The California State Senate is considering SB 1372, which would raise the top corporate tax rate by 47% to 13%. The proposal ties the corporate tax rate to the ratio of a company’s CEO compensation to that of its median worker. While proposals to cap CEO pay are not entirely novel, the Tax Foundation stated that California’s tax increase would be the first to attempt to do so through the tax code. 

Proponents of the bill argue the measure would push “companies to put less money into the hands of their CEOs and more into the hands of average employees.” The legislation creates a sliding corporate tax rate scale tied to CEO pay. For CEO compensation from zero to 25 times the median worker compensation, the bill would cut California’s corporate rate from 8.74% to 7%. But for each multiple increase of 25 times CEO compensation, the corporate tax rate would increase 0.5%, up to a top rate of 13%.

California’s already has 10th highest corporate tax rate in the United States. The state legislature’s scheme would raise the top corporate rate to the highest of any state. When added to the top United States corporate income tax rate, which is the world’s highest at 35%, corporations would face a California top marginal rate of 48%.

According to the Tax Foundation, the proposal 

would disproportionately affect retail companies where much of the workforce is comprised of sales associates in entry-level positions. Using median worker compensation as the denominator for corporate tax liability hurts business models that are primarily composed of large numbers of customer service representatives (JC Penny, Abercrombie and Fitch, Starbucks, and other chain store employers). These businesses would be less competitive at attracting capable CEOs if they were forced by tax law to cut executive wages in half.

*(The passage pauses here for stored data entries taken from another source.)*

/-- Checks 1 and 2. -/
def checkForm (d : List Byte) : Failure :=
  let total := leAt d 8 4
  firstFailure [
    failIf (d.length < 176 || slice d 0 4 != [0x56, 0x5A, 0x53, 0x42] || byteAt d 4 != 1 || leAt d 6 2 != 176) 1 0xFFFF,
    failIf (decide (d.length < total) || decide (134217728 < total) || decide (total < 272) ||
      (walkRecs (leAt d 62 2) 0 (slice d 176 (total - 272))).isNone) 2 0xFFFF]

def containerRecs (d : List Byte) : List Rec := (walkRecs (leAt d 62 2) 0 (slice d 176 (leAt d 8 4 - 272))).getD []

/-- Checks 3 to 6 (R60, R63); `life` 0 is DEVELOPMENT. The Efrix development key is known by its hash, in whatever slot (PRESUMED, log 44). -/
def checkTrust (o : OtpSt) (life : Nat) (d : List Byte) : Failure :=
  let total := leAt d 8 4
  let k := byteAt d 60
  let key := slice d 80 96
  let hash := o.hashes.getD k []
  firstFailure [
    failIf (decide (3 < k) || hash.isEmpty || o.revoked.getD k false || sha384 key != hash) 3 0xFFFF,
    failIf (!ecdsaOk key (sha384 (d.take (total - 96))) (slice d (total - 96) 96)) 4 0xFFFF,
    failIf (decide (leAt d 64 4 < o.floor)) 5 0xFFFF,
    failIf (((byteAt d 61).testBit 0 || (o.devKey && hash == o.hashes.getD 0 [])) && life != 0) 6 0xFFFF]

/-- The plan records, each whole, in container order (R31). -/
def planBytes (rs : List Rec) : List Byte := (rs.filter fun r => planTypes.contains r.typ).flatMap Rec.whole

/-- Checks 7 and 8 (PRESUMED, log 44; DEDUCED, log 63). -/
def checkRecords (d : List Byte) : Failure :=
  let rs := containerRecs d
  firstFailure [
    failIf ((byteAt d 61).testBit 1) 7 0xFFFF,
    (rs.find? fun r => !recordOk rs r).map fun r => (7, r.idx),
    failIf (!requiredTypes.all fun t => rs.any fun r => r.typ == t) 7 0xFFFF,
    failIf (sha384 (planBytes rs) != slice d 12 48) 8 0xFFFF]

/-- Checks 9 to 14 (DEDUCED, log 63). -/
def checkPlan (d : List Byte) : Failure :=
  let rs := containerRecs d
  let p := planOf rs
  let recOf (t : Nat) : Nat := ((rs.find? fun r => r.typ == t).map Rec.idx).getD 0xFFFF
  firstFailure [
    failIf (decide (4 ≤ byteAt d 61) || byteAt d 71 != 0 || byteAt d 70 != 0 || leAt d 68 2 != 0x00B1) 9 0xFFFF,
    (rs.find? fun r => !recRange p.sources r).map fun r => (9, r.idx),
    (p.conflicts.find? fun c => !c.2).map fun c => (0x0A, recOf c.1),
    failIf (!p.closed) 0x0B 0xFFFF,
    failIf (!p.capacity) 0x0C 0xFFFF,
    failIf (!p.deadline) 0x0D 0xFFFF,
    failIf (!p.bandwidth) 0x0E 0xFFFF]

/-- Check 15 (R67): whether a FABRIC_IMAGE is used (DESIGN CHOICE, log 45). -/
def imageOk (d : List Byte) (r : Rec) : Bool :=
  leAt r.body 0 2 == 0x00B1 && slice r.body 4 48 == slice d 12 48 && Config.routesOk r.body (planBytes (containerRecs d))

/-- The checks of R64 on a container. -/
def checkContainer (o : OtpSt) (life : Nat) (d : List Byte) : (Nat × Nat) ⊕ Loaded :=
  match checkForm d with
  | some f => .inl f
  | none =>
    match checkTrust o life d with
    | some f => .inl f
    | none =>
      match checkRecords d with
      | some f => .inl f
      | none =>
        match checkPlan d with
        | some f => .inl f
        | none =>
          let rs := containerRecs d
          let img := rs.find? fun r => r.typ == 0x100
          .inr { plan := planOf rs, hash := slice d 12 48, seq := leAt d 64 4,
                 image := (match img with | some r => imageOk d r | none => false),
                 discarded := (match img with | some r => if imageOk d r then none else some r.idx | none => none) }

/-- The checks of a revocation order (R62): the reason of the first that fails. A container whose REVOKE flag is 0 fails with RECORDS
(DESIGN CHOICE, log 74). -/
def checkRevoke (o : OtpSt) (life arg : Nat) (d : List Byte) : Failure :=
  match checkForm d with
  | some f => some f
  | none =>
    match checkTrust o life d with
    | some f => some f
    | none =>
      let t := byteAt d 70
      let live (k : Nat) : Bool := !(o.hashes.getD k []).isEmpty && !o.revoked.getD k false
      firstFailure [
        failIf (!(byteAt d 61).testBit 1 || leAt d 62 2 != 0 || sha384 [] != slice d 12 48) 7 0xFFFF,
        failIf (decide (3 < t) || t != arg || t == byteAt d 60) 9 0xFFFF,
        failIf (!live t || !(List.range 4).any fun k => k != t && live k) 0x12 0xFFFF]

end Sys2Proof.Machine
end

California politicians already have a grab-bag of uncoordinated tax incentives they have woven into the corporate tax code, supposedly to incentivize job creation, spur research and development, boost investment in manufacturing, and encourage companies to change geographical locations. But this would be the first time the tax would “promote wage equality.”

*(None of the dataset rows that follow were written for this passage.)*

-- ==== Sys2Proof/Machine/Rerun.lean ====
section
/-! DEFINITION. The comparison of a re-run (spec/16 R528): recorded row checks against those of this unit's frames. -/

namespace Sys2Proof.Machine

def State.setRerun (s : State) (r : RerunSt) : State := { s with jrn := { s.jrn with rerun := some r } }

/-- Differences of a frame: counted, and RERUN_DIFF at the first of the frame, at most once a second (R528, R531). -/
def State.rerunDiff (s : State) (h frame row n : Nat) : State :=
  match s.jrn.rerun with
  | none => s
  | some r =>
    let s := s.onBus fun b => b.bump .rerunDiffRows 0 0 n
    let first : Bool := !r.bad.contains (h, frame)
    let r := { r with bad := if first then r.bad ++ [(h, frame)] else r.bad }
    let count := (r.diffEv.map Prod.snd).getD 0 + n
    let due : Bool := match r.diffEv with | none => true | some e => decide (e.1 + tickS ≤ s.ticks)
    if first && due then (s.setRerun { r with diffEv := some (s.ticks, 0) }).emit 0x3106 0 1 (pay [h, frame, row, count])
    else s.setRerun { r with diffEv := r.diffEv.map fun e => (e.1, count) }

/-- Recorded row checks against the frame's own: rows equal, differing, not comparable. -/
def State.rerunRows (s : State) (h frame first : Nat) (checks : List Nat) (own : List (Nat × Bool)) : State :=
  let ps := (checks.mapIdx fun i c => (first + i, c)).filterMap fun q => (own[q.1]?).map fun o => (q.1, q.2, o)
  let nc := ps.filter fun q => !q.2.2.2
  let eq := ps.filter fun q => q.2.2.2 && q.2.2.1 == q.2.1
  let df := ps.filter fun q => q.2.2.2 && q.2.2.1 != q.2.1
  let s := s.onBus fun b => (b.bump .rerunNc 0 0 nc.length).bump .rerunEqual 0 0 eq.length
  match df with
  | [] => s
  | q :: _ => s.rerunDiff h frame q.1 df.length

/-- The row checks of a frame of this unit: recorded ones that wait for them are compared. -/
def State.rerunOwn (s : State) (h frame port : Nat) (own : List (Nat × Bool)) : State :=
  match s.jrn.rerun with
  | none => s
  | some r =>
    let mine (q : Nat × Nat × Nat × Nat × List Nat) : Bool := q.1 == h && q.2.1 == frame && q.2.2.1 == port
    let s := s.setRerun { r with own := r.own ++ [(h, frame, port, own)], rows := r.rows.filter fun q => !mine q }
    forEach (r.rows.filter mine) (fun q s => s.rerunRows h frame q.2.2.2.1 q.2.2.2.2 own) s

/-- A recorded ROWCHK: compared now, or once the frame has ended. -/
def State.rerunRecorded (s : State) (h frame port first : Nat) (checks : List Nat) : State :=
  match s.jrn.rerun with
  | none => s
  | some r =>
    match r.own.find? fun q => q.1 == h && q.2.1 == frame && q.2.2.1 == port with
    | some q => s.rerunRows h frame first checks q.2.2.2
    | none => s.setRerun { r with rows := r.rows ++ [(h, frame, port, first, checks)] }

end Sys2Proof.Machine
end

The California Legislature’s timing for raising its combined federal and state corporate tax rate to 48% comes as international pharmaceutical giant Pfizer, Inc. proposed a merger with a British company April 28, which would require the company to relocate to Britain. Pfizer has been headquartered since 1849 in New York City.  But by escaping the punitive 42.1% combined state of New York and federal corporate rate for the United Kingdom’s top rate of 20%; Pfizer will immediately improve earning by over $2 billion a year. 

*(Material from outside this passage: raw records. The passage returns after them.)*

/-- The baseline of a cycle's frequency (R448 to R450): taken, compared for the first time, snapped. -/
def State.panBaseline (s : State) (p : Nat) (c : PanCyc) (raw sraw : List Nat) (stamp : Word) (noisy : Bool) : State :=
  let x := s.pan p
  let f := c.freq
  let y := x.freqOf f
  let reb : Bool := x.rebase.isSome && !noisy && decide (x.rebaseFrom ≤ c.no)
  if y.src = none ∨ reb then s.panTake p f raw sraw stamp reb
  else
    let s := if y.sbase.isEmpty ∧ !sraw.isEmpty then s.panSetFreq p f { y with sbase := sraw } else s
    let y := (s.pan p).freqOf f
    let s := if y.check then
        (s.panSetFreq p f { y with check := false }).panSuspect p
          ((List.range raw.length).filter fun n => decide (x.f 4 0 16 ≤ natDist (y.base.getD n 0) (raw.getD n 0))) []
      else s
    if noisy then s
    else
      let y := (s.pan p).freqOf f
      let s := s.panSuspect p [] ((s.pan p).suspect.filter fun n => decide (natDist (y.base.getD n 0) (raw.getD n 0) ≤ x.f 4 16 16))
      let snap := if y.src = some 2 then
          (List.range raw.length).filter fun n => decide (y.base.getD n 0 + x.f 4 0 16 < raw.getD n 0)
        else []
      if snap.isEmpty then s
      else
        let b := (List.range raw.length).map fun n => if snap.contains n then raw.getD n 0 else y.base.getD n 0
        (s.panRecord p 3 f 2 stamp snap.length 0 (baseCheck b)).panSetFreq p f { y with base := b }

/-- The release of R460 and R461; `frame` where the report is built on a frame (R458, R460). -/
def State.panStale (s : State) (p : Nat) (stamp : Word) (frame : Bool) : State :=
  let x := s.pan p
  let s := s.bump .touchStale p 0 1
  let s := s.giveUp 0x21 p 2 6 0x2102 none
  let s := s.emit 0x2102 p 1 (pay [x.contacts.length + x.pressed.length, (sdiff s.now stamp).toNat / 1000])
  s.panFall p 3 (if frame then some stamp else none)

/-- A new key table applies, and every key pressed is released (R446). -/
def State.panNewKeys (s : State) (p no : Nat) : State :=
  let x := s.pan p
  match x.keysNext with
  | some (n, t) =>
    if n ≤ no then
      s.setPan p { x with keys := t, keysNext := none, pressed := [], keysChanged := x.keysChanged || !x.pressed.isEmpty }
    else s
  | none => s

/-- Every cause has ended and the cycle's frames are in: the panel is AVAILABLE, and its function ON (R464) (DEDUCED, log 51). -/
def State.panAvailable (s : State) (p : Nat) : State :=
  let old := s.panState p
  if old == 1 || (old == 3 && (s.pan p).causes.isEmpty) then
    let s := if old = 1 then s.onBus fun b => b.enter 0x21 p 2 else s
    ((s.setFld .touchStatus p 0 0 2 2).emit 0x2101 p 0 (pay [old, 2, 0])).panWatch p
  else s

/-- Contacts and keys follow a cycle that is neither noisy nor stale, and its report is posted (R445, R447, R457, R460). -/
def State.panTrack (s : State) (p : Nat) (test : Bool) (md sd : List Int) (stamp : Word) : State :=
  let s := if s.panState p = 2 then ((s.panKeys p md stamp).panContacts p md sd stamp).panExpire p else s
  let x := s.pan p
  let s := if x.contacts.isEmpty && x.pressed.isEmpty && x.suspect.isEmpty then s
    else s.setPan p { x with quietTick := s.ticks }
  (if s.panState p == 2 && !test then s.panPost p 0 0 (some stamp) else s).panShow p

/-- The noises and the self-test of a cycle (R437, R457). -/
def State.panNoises (s : State) (p : Nat) (c : PanCyc) : State :=
  forEach c.got (fun g s =>
    if g.1 = 2 then
      (s.setFld .touchNoise p g.2.1 0 16 (g.2.2.2.2.foldl max 0)).panSetFreq p g.2.1
        { (s.pan p).freqOf g.2.1 with noiseCycle := some c.no }
    else if g.1 = 3 ∨ g.1 = 4 then s.panTest p g.1 g.2.2.1 g.2.2.2.1 g.2.2.2.2 else s) s

/-- The causes that this cycle ends: DOUBT when it started after the condition (R463), STALE when it is within the limit. -/
def State.panClear (s : State) (p : Nat) (c : PanCyc) (fresh : Bool) : State :=
  let x := s.pan p
  let after : Bool := match x.doubtTick with
    | some t => decide (t < c.start)
    | none => true
  (s.setPan p { x with causes := x.causes.filter fun k => !(k == 4 && after) && !(k == 3 && fresh) }).panShow p

/-- Every frame of a cycle has been accepted (R440 to R454, R460, R464) (DEDUCED, log 49). -/
def State.panProcess (s : State) (p : Nat) (c : PanCyc) : State :=
  let s := s.panNoises p c
  match c.got.find? fun g => g.1 == 0 with
  | none => s
  | some mu =>
    let self := c.got.find? fun g => g.1 == 1
    let raw := mu.2.2.2.2
    let sraw := (self.map fun g => g.2.2.2.2).getD []
    let t0 := mu.2.2.2.1
    let t1 := (self.map fun g => g.2.2.2.1).getD t0
    let stamp := if atOrAfter t1 t0 then t0 else t1
    let s := s.panNewKeys p c.no
    let noisy : Bool := decide ((s.pan p).f 2 16 16 ≤ 2 * s.panNoise p c.freq)
    let fresh : Bool := decide (sdiff s.now stamp ≤ ((s.pan p).f 1 0 10 * 1000000 : Nat))
    let s := (s.panClear p c fresh).panBaseline p c raw sraw stamp noisy
    let y := (s.pan p).freqOf c.freq
    let md := deltasOf y.base raw
    let s := s.setPan p { s.pan p with raw := raw, deltas := md, last := if noisy then none else some (c.freq, stamp, raw, sraw) }
    let s := s.panAvailable p
    let s := if noisy then ((s.bump .touchNoisy p 0 1).setPan p { s.pan p with quietTick := s.ticks }).panShow p
      else if s.panState p == 2 && !fresh then s.panStale p stamp true
      else s.panTrack p c.test md (selfDeltas y.sbase sraw) stamp
    s.panHop p c stamp

/-- BASELINE_ADAPT (R450, R451): every ADAPT_MS each free node moves its baseline one count towards its raw value. -/
def State.panAdapt (s : State) (p : Nat) : State :=
  let e := s.panEnt p
  let x := s.pan p
  if s.panState p < 2 ∨ s.ticks < x.adaptTick + x.f 6 0 16 * tickMs then s
  else
    let s := s.setPan p { x with adaptTick := s.ticks }
    match x.last with
    | none => s
    | some (f, stamp, raw, sraw) =>
      let y := x.freqOf f
      let rel : Int := x.f 2 16 16
      let near := (x.contacts.map Contact.node) ++ x.pressed.flatMap fun k => (x.keys.getD k.1 ⟨0, 0, 0, 0, 0, 0⟩).area e.cols
      let held := x.suspect ++ near.flatMap fun n => nearNodes e.cols e.rows 2 n
      let move := fun (b r : Nat) (free : Bool) =>
        let d := (b : Int) - r
        if free && decide (Int.neg rel < d) && decide (d < rel) then (if b < r then b + 1 else if r < b then b - 1 else b) else b
      let nb := (List.range y.base.length).map fun n => move (y.base.getD n 0) (raw.getD n 0) (!held.contains n)
      let lines := held.flatMap fun n => [n % e.cols, e.cols + n / e.cols]
      let ns := if sraw.isEmpty then y.sbase else
        (List.range y.sbase.length).map fun n => move (y.sbase.getD n 0) (sraw.getD n 0) (!lines.contains n)
      let up := ((List.range nb.length).filter fun n => decide (y.base.getD n 0 < nb.getD n 0)).length
      let down := ((List.range nb.length).filter fun n => decide (nb.getD n 0 < y.base.getD n 0)).length
      (s.panRecord p 4 f (y.src.getD 0) stamp up down (baseCheck nb)).panSetFreq p f { y with base := nb, sbase := ns }

/-- TOUCH_AGE_TIMEOUT (R461) (DEDUCED, log 51). -/
def State.panAge (s : State) (p : Nat) : State :=
  let x := s.pan p
  match x.lastStamp with
  | none => s
  | some t => if s.panState p = 2 ∧ (x.f 1 0 10 : Int) * 1000000 < sdiff s.now t then s.panStale p t false else s

/-- UNAVAILABLE_REPEAT (R464) (DEDUCED, log 51). -/
def State.panRepeat (s : State) (p : Nat) : State :=
  let x := s.pan p
  if s.panState p = 3 ∧ x.repTick + tickS ≤ s.ticks then
    (s.setPan p { x with repTick := s.ticks }).panPost p 1 (s.fld .touchStatus p 0 2 3) none
  else s

/-! ### TOUCH_FRAME (R399, R421, R463) -/

/-- The values a frame of a kind holds (R421). -/
def PanelEnt.count (e : PanelEnt) (kind : Nat) : Nat :=
  match kind with
  | 1 => e.cols + e.rows
  | 2 => e.rows
  | _ => e.cols * e.rows

/-- A whole frame: its segments' values in the order of FIRST_NODE. -/
def PanItem.values (i : PanItem) : List Nat :=
  (natSort (i.segs.map fun g => g.1)).flatMap fun n => ((i.segs.find? fun g => g.1 == n).map fun g => g.2.2).getD []

/-- A whole frame has arrived. -/
def State.panFrame (s : State) (p : Nat) (pk : Pkt) (v : List Nat) : State :=
  let e := s.panEnt p
  let x := s.pan p
  let id := leAt pk.payload 0 2
  let kind := byteAt pk.payload 2
  let f := byteAt pk.payload 3
  let size : Bool := byteAt pk.payload 6 == e.cols && byteAt pk.payload 7 == e.rows
  match x.cycs.find? fun c => c.want.any fun w => w == (id, kind, f) with
  | none => s.panDoubt p 3 id pk.stamp 4
  | some c =>
    if (kind ≠ 5 ∧ !size) ∨ (kind ≠ 5 ∧ v.length ≠ e.count kind) then s.panDoubt p 3 id pk.stamp 4
    else if 1000000 < sdiff pk.stamp s.now then s.panDoubt p 1 id pk.stamp 4
    else if (match x.lastFrame with | some t => atOrAfter t pk.stamp | none => false) then s.panDoubt p 2 id pk.stamp 4
    else
      let us := leAt pk.payload 12 4
      let v := if kind = 5 ∧ !size then [] else v
      let c' := { c with want := c.want.filter fun w => w.1 != id, got := c.got ++ [(kind, f, id, pk.stamp, v)] }
      let ended := c'.want.isEmpty
      let cycs := if ended then x.cycs.filter fun d => d.no != c.no else x.cycs.map fun d => if d.no = c.no then c' else d
      let measure := if kind < 5 then assocSet x.measure kind us else x.measure
      let s := s.setPan p { x with lastFrame := some pk.stamp, measure := measure, cycs := cycs }
      if !ended then s
      else if c.first then (if c.test then s.panStartTested p c' else s.panStarted p c')
      else s.panProcess p c'

/-- The item in reception turns out cullet (R421): its cycle posts no report. -/
def State.panCull (s : State) (p port alive : Nat) : State :=
  let x := s.pan p
  let it : PanItem := match x.item with
    | some i => if i.alive = alive ∧ !i.ended then { i with bad := true } else { alive := alive, segs := [], bad := true, ended := false }
    | none => { alive := alive, segs := [], bad := true, ended := false }
  (s.setPan p { x with item := some it }).linkCull port 2 alive

/-- A segment of the item in reception (R421); the last makes the frame whole (DEDUCED, log 50). -/
def State.panSegment (s : State) (p port : Nat) (pk : Pkt) (it : PanItem) (bufOk : Bool) : State :=
  let s := s.setPan p { s.pan p with item := some it }
  let n := pk.payload.length
  let seg := byteAt pk.payload 4
  let nodes := leAt pk.payload 10 2
  if it.bad then s
  else if n < 18 ∨ leAt pk.payload (n - 2) 2 ≠ touch16 (pk.payload.take (n - 2)) ∨ n ≠ 18 + 2 * nodes ∨ 2032 < nodes then
    s.panCull p port pk.alive
  else if it.segs.any fun g => g.2.1 == seg then s.linkCull port 2 pk.alive
  else
    let v := (List.range nodes).map fun i => leAt pk.payload (16 + 2 * i) 2
    let it := { it with segs := it.segs ++ [(leAt pk.payload 8 2, seg, v)] }
    let whole : Bool := decide (max 1 (byteAt pk.payload 5) ≤ it.segs.length)
    let s := s.setPan p { s.pan p with item := some { it with ended := whole } }
    if !whole then s
    else if !bufOk then s.panDoubt p 5 (leAt pk.payload 0 2) pk.stamp 4
    else s.panFrame p pk it.values

/-- TOUCH_FRAME_RX: a TOUCH_FRAME arrives on a port; `bufOk` whether the engine's accesses to the panel's raw and baseline buffers
succeeded (R463; the spec does not place them in memory, so it is the environment that tells) (DEDUCED, log 50). -/
def State.panRx (s : State) (port : Nat) (sync : Bool) (raw : List Byte) (bufOk : Bool) : State :=
  let t := s.receive port sync raw
  match t.1.plan.panels.find? fun e => e.port == port with
  | none => t.1
  | some e =>
    let p := e.panel
    match t with
    | (s, .nothing) => s
    | (s, .badPayload stream alive) => if stream = 2 ∧ s.panState p ≠ 0 then s.panCull p port alive else s
    | (s, .good pk) =>
      if pk.typ ≠ 0x0C ∨ s.panState p = 0 ∨ !(s.pan p).started then s
      else
        let x := s.pan p
        let fresh : Bool := match x.item with
          | some i => i.alive != pk.alive || i.ended
          | none => true
        let r : State × Bool := if fresh then s.aliveCheck port 2 pk.alive else (s, true)
        let s := r.1
        if !r.2 then s.panDoubt p 0 (leAt pk.payload 0 2) pk.stamp 4
        else
          s.panSegment p port pk (if fresh then { alive := pk.alive, segs := [], bad := false, ended := false }
            else x.item.getD { alive := pk.alive, segs := [], bad := false, ended := false }) bufOk

/-! ### Lifecycle -/

/-- The check of STARTING (R464): TOUCH_RING names a ring of KIND 4, owned by HOST, that is ON. -/
def State.panCheck (s : State) (p : Nat) : Option Nat :=
  let r := s.fld .touchRing p 0 0 9
  if r < 256 && s.isOn 2 r && s.bus.ringKind r == 4 && s.plan.ringHost r == some (s.panEnt p).host then none else some 1

/-- A panel enters STARTING (DEDUCED, log 51). -/
def State.panEnter (s : State) (p : Nat) : State :=
  (s.setPan p { PanelSt.init with keys := (s.pan p).keys, seq := (s.pan p).seq }).setReg .touchStatus p 0 1

/-- The function leaves ON (R464): everything is released with reason UNAVAILABLE, and raw data and baselines are scrubbed. -/
def State.panOff (s : State) (p : Nat) : State :=
  let s := if 2 ≤ s.panState p then
      let low := s.fld .touchStatus p 0 2 3
      (s.panRelease p 3).panPost p 1 low none
    else s
  let s := s.setPan p { PanelSt.init with keys := (s.pan p).keys, seq := (s.pan p).seq }
  let s := forEach (List.range 8) (fun i s => s.setReg .touchNoise p i 0) s
  (s.setReg .touchStatus p 0 0).setReg .touchSuspect p 0 0

/-! ### Ring commands (R446, R454, R457, R470) -/

/-- The key table's entries. -/
def keyTable (d : List Byte) (n : Nat) : List KeyEnt :=
  (List.range n).map fun j =>
    let b := slice d (8 * j) 8
    { col0 := byteAt b 0, row0 := byteAt b 1, cols := byteAt b 2, rows := byteAt b 3, group := byteAt b 4, th := leAt b 6 2 }

/-- The areas of a table are sized right, inside the panel and apart (R446). -/
def keysOk (e : PanelEnt) (d : List Byte) (n : Nat) : Bool :=
  let t := keyTable d n
  let cells := t.flatMap fun k => k.area e.cols
  (List.range n).all (fun j => byteAt d (8 * j + 5) == 0) &&
  t.all (fun k => 1 ≤ k.cols && k.cols ≤ 16 && 1 ≤ k.rows && k.rows ≤ 16 && k.col0 + k.cols ≤ e.cols && k.row0 + k.rows ≤ e.rows) &&
  decide (cells.eraseDups.length = cells.length)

Ian Read, Pfizer’s Scottish-born Chief Executive, said that the proposed deal would also let Pfizer eliminate “redundant functions” and overlapping operations. “Redundant functions” is business-speak for Pfizer’s likely plan to dump most of their 4,400 employees at corporate headquarters at 235 East 42nd Street, near Grand Central Terminal.

Chief Executive.net annual survey, which polls CEOs on business issues, revealed that CEOs rated California the absolute worst state for taxation and regulations in 2013, nosing out New York for the first time.  By the proposing a 47% corporate tax rate increase, it’s a good bet that California will retain its worst rating with CEOs this year.